*PROBLEM TO WORK ON*.
When you reach the line that contains "illegalDone.err := by" in the data below, copy it and every line after it exactly, adding nothing.

[Data entries]
════════════════════
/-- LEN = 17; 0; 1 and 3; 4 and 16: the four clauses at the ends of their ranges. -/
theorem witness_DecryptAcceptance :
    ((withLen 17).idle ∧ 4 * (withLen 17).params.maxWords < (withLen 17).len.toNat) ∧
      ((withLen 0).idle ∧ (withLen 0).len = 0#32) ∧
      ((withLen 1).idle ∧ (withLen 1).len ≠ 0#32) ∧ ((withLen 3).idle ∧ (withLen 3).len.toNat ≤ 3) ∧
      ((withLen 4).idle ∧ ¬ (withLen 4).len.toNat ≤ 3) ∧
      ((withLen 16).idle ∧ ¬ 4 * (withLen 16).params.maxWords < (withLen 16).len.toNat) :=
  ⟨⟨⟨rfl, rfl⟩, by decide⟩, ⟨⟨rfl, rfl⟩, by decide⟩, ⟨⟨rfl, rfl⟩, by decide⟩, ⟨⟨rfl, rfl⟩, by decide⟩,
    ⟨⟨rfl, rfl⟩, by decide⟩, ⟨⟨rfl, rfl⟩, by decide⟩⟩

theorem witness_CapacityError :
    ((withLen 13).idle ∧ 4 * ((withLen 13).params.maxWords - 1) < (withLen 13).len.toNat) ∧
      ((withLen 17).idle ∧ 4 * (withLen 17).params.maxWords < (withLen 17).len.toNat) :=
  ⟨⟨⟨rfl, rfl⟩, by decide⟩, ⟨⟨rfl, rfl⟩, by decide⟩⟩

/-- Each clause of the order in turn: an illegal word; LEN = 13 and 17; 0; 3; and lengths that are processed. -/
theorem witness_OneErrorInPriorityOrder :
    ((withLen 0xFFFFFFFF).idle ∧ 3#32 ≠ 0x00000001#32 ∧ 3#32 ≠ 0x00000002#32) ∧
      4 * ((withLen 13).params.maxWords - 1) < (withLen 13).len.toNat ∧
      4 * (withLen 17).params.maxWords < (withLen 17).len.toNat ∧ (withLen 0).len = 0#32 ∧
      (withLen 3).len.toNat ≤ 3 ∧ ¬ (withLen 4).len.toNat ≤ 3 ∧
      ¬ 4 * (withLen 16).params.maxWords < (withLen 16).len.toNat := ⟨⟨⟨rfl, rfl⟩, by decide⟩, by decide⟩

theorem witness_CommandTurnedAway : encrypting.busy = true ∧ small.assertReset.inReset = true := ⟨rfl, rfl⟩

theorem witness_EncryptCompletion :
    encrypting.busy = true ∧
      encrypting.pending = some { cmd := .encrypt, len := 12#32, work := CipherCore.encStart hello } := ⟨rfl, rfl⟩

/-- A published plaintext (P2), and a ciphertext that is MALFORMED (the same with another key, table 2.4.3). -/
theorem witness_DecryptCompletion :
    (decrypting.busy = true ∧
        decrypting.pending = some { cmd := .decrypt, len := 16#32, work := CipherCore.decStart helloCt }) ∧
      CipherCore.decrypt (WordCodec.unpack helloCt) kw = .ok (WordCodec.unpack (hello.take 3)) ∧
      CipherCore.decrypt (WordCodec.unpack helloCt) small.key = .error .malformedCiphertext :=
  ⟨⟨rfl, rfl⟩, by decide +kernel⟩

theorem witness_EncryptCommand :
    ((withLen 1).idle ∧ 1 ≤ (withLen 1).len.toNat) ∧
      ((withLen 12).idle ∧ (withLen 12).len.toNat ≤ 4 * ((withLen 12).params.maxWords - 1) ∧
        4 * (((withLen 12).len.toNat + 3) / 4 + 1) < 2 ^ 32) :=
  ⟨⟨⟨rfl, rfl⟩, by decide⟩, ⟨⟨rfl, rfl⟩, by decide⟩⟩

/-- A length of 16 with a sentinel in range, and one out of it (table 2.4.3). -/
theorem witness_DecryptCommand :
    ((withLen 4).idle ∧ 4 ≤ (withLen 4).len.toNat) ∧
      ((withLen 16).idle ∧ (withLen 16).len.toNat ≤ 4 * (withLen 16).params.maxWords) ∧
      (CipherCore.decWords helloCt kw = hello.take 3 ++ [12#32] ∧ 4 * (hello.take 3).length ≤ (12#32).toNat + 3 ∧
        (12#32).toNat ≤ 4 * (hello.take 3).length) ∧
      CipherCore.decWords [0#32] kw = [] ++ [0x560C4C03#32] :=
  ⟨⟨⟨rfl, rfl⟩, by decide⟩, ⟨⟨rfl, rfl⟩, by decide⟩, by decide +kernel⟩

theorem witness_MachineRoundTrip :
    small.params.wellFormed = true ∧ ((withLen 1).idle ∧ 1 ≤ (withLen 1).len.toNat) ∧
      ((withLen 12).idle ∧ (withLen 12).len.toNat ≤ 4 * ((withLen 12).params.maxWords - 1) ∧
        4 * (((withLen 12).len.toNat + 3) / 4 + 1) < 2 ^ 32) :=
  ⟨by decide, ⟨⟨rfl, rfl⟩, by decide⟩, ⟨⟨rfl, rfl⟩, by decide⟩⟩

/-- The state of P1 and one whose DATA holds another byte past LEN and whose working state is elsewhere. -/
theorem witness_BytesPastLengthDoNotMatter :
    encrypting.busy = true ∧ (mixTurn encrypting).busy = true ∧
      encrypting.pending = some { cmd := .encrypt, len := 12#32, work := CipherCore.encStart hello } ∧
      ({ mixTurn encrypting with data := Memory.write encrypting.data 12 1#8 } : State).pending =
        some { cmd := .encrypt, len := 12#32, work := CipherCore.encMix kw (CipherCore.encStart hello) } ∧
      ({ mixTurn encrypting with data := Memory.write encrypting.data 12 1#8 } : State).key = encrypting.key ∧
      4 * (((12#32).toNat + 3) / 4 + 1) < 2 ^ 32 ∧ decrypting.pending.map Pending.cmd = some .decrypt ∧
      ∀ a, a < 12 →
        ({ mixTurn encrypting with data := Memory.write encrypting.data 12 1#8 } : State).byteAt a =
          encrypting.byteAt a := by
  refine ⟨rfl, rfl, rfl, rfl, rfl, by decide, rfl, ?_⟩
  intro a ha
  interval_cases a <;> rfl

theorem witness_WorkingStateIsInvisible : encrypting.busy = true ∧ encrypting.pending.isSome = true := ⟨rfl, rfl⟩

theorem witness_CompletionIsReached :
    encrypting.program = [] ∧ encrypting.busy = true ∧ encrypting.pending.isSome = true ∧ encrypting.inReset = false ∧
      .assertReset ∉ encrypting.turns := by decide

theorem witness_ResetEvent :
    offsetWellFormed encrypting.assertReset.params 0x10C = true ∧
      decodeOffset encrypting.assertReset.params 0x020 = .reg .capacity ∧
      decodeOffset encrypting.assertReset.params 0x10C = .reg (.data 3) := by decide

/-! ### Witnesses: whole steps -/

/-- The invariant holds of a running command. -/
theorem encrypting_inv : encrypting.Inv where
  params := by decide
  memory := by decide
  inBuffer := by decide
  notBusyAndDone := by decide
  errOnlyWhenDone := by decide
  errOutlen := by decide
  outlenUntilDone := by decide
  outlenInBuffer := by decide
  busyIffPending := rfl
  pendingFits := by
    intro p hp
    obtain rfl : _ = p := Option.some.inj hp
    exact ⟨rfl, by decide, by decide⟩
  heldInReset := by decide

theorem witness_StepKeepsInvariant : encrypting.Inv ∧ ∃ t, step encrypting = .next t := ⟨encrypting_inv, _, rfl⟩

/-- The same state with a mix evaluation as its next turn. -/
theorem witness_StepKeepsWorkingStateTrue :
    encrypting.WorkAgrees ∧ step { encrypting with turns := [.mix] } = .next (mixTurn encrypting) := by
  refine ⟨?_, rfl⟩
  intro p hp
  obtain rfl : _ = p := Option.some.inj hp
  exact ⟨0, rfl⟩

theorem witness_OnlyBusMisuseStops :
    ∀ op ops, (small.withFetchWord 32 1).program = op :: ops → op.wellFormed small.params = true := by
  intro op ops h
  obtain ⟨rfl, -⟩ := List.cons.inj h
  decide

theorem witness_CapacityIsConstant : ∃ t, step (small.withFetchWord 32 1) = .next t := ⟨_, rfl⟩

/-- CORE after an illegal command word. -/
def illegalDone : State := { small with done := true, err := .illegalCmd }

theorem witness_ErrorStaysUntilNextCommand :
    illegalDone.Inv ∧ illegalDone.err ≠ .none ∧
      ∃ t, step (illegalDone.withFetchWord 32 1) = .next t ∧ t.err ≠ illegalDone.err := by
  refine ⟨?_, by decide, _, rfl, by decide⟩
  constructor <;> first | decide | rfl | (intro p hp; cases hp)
════════════════════
*EXERCISE SOLUTION*.
      ∃ t, step (illegalDone.withFetchWord 32 1) = .next t ∧ t.err ≠ illegalDone.err := by
  refine ⟨?_, by decide, _, rfl, by decide⟩
  constructor <;> first | decide | rfl | (intro p hp; cases hp)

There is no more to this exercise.